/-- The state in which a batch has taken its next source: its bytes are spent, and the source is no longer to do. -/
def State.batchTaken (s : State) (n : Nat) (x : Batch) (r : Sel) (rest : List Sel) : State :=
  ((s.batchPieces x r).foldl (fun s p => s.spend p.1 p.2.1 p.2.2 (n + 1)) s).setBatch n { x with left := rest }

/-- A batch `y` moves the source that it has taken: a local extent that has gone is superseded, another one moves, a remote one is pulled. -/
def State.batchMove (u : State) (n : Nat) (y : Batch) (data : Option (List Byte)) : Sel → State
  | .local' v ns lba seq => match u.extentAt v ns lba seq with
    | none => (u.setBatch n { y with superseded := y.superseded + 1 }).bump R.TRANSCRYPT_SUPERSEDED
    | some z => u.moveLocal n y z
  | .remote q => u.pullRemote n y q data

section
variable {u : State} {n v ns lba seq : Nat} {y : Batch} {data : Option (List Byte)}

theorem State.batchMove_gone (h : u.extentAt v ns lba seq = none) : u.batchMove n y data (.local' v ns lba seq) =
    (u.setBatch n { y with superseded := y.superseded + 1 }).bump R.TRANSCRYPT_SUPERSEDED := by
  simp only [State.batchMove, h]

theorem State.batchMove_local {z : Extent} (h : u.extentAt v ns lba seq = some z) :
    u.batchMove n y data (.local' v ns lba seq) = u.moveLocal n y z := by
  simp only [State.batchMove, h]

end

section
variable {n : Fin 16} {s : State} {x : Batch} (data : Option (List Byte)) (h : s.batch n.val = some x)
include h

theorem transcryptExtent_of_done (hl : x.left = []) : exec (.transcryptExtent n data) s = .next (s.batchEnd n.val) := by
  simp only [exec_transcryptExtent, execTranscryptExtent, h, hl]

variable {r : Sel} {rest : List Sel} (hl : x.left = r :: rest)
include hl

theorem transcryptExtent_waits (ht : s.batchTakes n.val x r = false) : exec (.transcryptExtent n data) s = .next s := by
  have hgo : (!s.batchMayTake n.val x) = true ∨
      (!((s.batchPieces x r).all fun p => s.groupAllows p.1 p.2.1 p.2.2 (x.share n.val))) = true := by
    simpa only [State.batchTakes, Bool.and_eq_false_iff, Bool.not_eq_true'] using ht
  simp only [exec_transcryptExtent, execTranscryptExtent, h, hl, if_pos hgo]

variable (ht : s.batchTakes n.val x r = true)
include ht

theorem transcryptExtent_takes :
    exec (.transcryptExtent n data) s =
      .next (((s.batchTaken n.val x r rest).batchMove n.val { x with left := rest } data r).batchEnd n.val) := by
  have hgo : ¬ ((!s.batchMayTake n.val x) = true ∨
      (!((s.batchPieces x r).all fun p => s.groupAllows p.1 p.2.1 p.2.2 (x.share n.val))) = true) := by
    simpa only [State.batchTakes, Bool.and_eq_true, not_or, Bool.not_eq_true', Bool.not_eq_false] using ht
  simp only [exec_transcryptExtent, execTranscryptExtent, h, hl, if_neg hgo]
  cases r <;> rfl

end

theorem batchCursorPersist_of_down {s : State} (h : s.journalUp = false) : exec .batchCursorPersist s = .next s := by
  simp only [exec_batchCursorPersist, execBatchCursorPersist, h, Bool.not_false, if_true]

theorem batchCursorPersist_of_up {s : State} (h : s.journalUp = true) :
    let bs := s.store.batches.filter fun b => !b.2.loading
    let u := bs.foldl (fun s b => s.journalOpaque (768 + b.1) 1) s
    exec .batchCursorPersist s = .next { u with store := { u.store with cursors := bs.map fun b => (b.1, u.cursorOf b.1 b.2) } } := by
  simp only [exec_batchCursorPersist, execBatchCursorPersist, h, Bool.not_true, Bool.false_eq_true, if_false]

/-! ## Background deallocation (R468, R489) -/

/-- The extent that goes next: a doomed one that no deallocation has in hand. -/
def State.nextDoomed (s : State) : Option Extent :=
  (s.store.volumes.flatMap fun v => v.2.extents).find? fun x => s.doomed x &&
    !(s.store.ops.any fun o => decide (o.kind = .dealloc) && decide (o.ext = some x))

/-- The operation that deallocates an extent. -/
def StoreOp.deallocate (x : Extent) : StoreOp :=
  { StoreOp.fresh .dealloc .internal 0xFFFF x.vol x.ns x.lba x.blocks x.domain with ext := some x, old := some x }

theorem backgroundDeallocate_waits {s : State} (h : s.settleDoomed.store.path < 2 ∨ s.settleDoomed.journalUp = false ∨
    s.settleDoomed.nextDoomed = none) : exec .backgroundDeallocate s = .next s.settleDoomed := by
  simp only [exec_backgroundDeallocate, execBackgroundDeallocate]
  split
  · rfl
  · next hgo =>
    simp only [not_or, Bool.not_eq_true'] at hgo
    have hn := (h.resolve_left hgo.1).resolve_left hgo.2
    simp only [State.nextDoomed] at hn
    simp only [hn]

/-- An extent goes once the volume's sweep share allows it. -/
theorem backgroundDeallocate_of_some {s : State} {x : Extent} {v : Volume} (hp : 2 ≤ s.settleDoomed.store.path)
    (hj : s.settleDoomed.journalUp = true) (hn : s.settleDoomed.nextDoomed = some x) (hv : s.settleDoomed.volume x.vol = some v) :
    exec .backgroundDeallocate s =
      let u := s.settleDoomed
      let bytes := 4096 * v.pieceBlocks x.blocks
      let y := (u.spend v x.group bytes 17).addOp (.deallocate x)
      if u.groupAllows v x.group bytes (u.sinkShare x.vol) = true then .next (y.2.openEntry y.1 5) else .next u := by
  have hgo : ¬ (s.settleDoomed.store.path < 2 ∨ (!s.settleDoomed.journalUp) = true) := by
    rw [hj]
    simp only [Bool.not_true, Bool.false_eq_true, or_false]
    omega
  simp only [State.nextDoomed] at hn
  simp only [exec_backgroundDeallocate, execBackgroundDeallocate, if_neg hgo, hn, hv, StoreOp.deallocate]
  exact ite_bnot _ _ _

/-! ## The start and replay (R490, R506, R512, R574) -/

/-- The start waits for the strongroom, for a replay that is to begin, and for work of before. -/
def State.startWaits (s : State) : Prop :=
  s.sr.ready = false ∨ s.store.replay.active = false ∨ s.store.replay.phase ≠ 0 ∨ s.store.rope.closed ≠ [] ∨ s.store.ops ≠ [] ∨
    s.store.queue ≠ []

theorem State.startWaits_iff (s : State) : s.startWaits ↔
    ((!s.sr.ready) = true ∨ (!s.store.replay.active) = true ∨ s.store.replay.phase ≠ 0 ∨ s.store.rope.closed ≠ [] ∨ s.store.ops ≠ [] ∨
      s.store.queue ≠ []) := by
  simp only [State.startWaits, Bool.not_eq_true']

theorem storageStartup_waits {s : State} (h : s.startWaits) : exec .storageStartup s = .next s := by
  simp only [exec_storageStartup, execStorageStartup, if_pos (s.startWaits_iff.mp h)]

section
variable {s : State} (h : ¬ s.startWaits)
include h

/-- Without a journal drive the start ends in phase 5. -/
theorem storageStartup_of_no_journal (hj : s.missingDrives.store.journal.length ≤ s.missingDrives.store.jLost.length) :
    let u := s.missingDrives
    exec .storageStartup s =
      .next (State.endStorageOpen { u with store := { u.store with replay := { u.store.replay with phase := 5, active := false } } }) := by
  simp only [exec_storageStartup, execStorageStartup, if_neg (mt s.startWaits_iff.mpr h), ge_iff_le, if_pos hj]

++++++++

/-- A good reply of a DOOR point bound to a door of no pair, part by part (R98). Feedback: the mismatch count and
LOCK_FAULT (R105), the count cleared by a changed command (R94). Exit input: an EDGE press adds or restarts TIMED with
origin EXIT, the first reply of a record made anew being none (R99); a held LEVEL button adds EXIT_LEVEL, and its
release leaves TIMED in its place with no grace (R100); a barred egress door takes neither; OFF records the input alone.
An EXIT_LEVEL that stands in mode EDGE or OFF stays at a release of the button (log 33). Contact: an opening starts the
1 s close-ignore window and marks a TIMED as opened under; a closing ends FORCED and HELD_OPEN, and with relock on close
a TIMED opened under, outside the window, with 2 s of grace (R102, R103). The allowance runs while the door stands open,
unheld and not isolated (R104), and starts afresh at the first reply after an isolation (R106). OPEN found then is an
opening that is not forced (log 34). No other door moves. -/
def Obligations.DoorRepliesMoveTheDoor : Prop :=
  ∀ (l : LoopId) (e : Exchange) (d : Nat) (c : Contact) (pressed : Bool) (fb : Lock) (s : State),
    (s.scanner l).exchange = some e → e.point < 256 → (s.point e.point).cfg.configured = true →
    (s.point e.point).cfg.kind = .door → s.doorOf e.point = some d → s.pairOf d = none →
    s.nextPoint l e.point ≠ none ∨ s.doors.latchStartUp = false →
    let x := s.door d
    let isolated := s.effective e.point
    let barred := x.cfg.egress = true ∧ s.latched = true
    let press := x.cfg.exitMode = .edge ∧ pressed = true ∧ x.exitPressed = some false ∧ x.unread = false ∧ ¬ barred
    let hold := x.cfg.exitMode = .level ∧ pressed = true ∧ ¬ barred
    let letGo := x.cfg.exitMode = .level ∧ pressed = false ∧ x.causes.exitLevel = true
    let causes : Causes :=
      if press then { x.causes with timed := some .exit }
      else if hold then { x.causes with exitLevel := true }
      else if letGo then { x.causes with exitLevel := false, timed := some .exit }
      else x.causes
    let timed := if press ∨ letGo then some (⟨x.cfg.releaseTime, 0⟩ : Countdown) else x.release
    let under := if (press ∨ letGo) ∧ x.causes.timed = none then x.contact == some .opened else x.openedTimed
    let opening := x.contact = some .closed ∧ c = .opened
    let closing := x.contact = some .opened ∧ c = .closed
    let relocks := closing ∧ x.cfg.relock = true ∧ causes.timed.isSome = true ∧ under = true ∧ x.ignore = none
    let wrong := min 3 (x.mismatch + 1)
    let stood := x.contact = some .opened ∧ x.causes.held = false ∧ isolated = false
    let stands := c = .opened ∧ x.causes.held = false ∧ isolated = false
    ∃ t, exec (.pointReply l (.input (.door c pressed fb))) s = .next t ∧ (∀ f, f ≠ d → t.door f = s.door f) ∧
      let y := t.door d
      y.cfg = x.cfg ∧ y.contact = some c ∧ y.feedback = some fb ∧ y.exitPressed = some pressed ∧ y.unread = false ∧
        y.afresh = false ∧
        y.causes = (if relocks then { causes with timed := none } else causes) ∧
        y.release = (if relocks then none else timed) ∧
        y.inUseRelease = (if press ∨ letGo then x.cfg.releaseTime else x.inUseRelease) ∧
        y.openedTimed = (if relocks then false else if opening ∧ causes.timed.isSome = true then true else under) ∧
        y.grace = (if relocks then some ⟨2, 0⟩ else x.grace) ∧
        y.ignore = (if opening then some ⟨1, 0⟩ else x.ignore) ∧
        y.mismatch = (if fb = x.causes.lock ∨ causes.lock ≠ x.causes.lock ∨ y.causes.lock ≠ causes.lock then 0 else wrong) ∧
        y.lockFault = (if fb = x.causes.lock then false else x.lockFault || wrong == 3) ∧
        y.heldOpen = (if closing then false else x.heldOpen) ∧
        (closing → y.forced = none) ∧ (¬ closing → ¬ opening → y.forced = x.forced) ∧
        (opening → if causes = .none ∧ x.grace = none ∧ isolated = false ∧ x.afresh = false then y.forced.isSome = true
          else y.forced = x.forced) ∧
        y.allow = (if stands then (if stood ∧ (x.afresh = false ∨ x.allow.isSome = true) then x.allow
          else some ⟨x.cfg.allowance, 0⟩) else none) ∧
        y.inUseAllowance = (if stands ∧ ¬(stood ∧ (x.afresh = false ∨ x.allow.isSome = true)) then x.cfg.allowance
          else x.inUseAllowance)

++++++++

All lines in the records above that contain "kind" are to be reported.

FINAL ANSWER:
    !(s.store.ops.any fun o => decide (o.kind = .dealloc) && decide (o.ext = some x))
    (s.point e.point).cfg.kind = .door → s.doorOf e.point = some d → s.pairOf d = none →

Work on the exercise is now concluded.